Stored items

BEGIN

/-- Old generations and old values that no block needs any more are forgotten. -/
def pruneTokens (d : Device) : Device :=
  let genAt := if d.cfg.genAt.isEmpty then [] else
    d.cfg.genAt.filter (fun e => tokenBlocks.any (fun b => decide (adoptedBy d b < e.1)))
  let undo := d.cfg.undo.filter (fun e => (undoReaders d).any (fun b => decide (adoptedBy d b < e.1)))
  { d with cfg := { d.cfg with genAt := genAt, undo := undo } }

/-- TOKEN_ADOPT (R26-R29): a block adopts the tokens at the front of its input, up to the named epoch. -/
def tokenAdopt (b : TokenBlock) (upTo : Nat) (d : Device) : Device :=
  let key := tokenBlockKey b
  let lim := min upTo d.cfg.lastToken
  if d.power.state == .sleep then d
  else settleAdoptions (pruneTokens (adoptUpTo key lim (lim - adoptedBy d key) d))

def execTokenForm (s : State) : Host.Outcome State Fault Refusal := act tokenForm s
def execTokenAdopt (b : TokenBlock) (upTo : Nat) (s : State) : Host.Outcome State Fault Refusal := act (tokenAdopt b upTo) s

end Sys2Proof.Machine
end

END

Your job is to copy out every line from the records above that has the word "undo".

  let undo := d.cfg.undo.filter (fun e => (undoReaders d).any (fun b => decide (adoptedBy d b < e.1)))
  { d with cfg := { d.cfg with genAt := genAt, undo := undo } }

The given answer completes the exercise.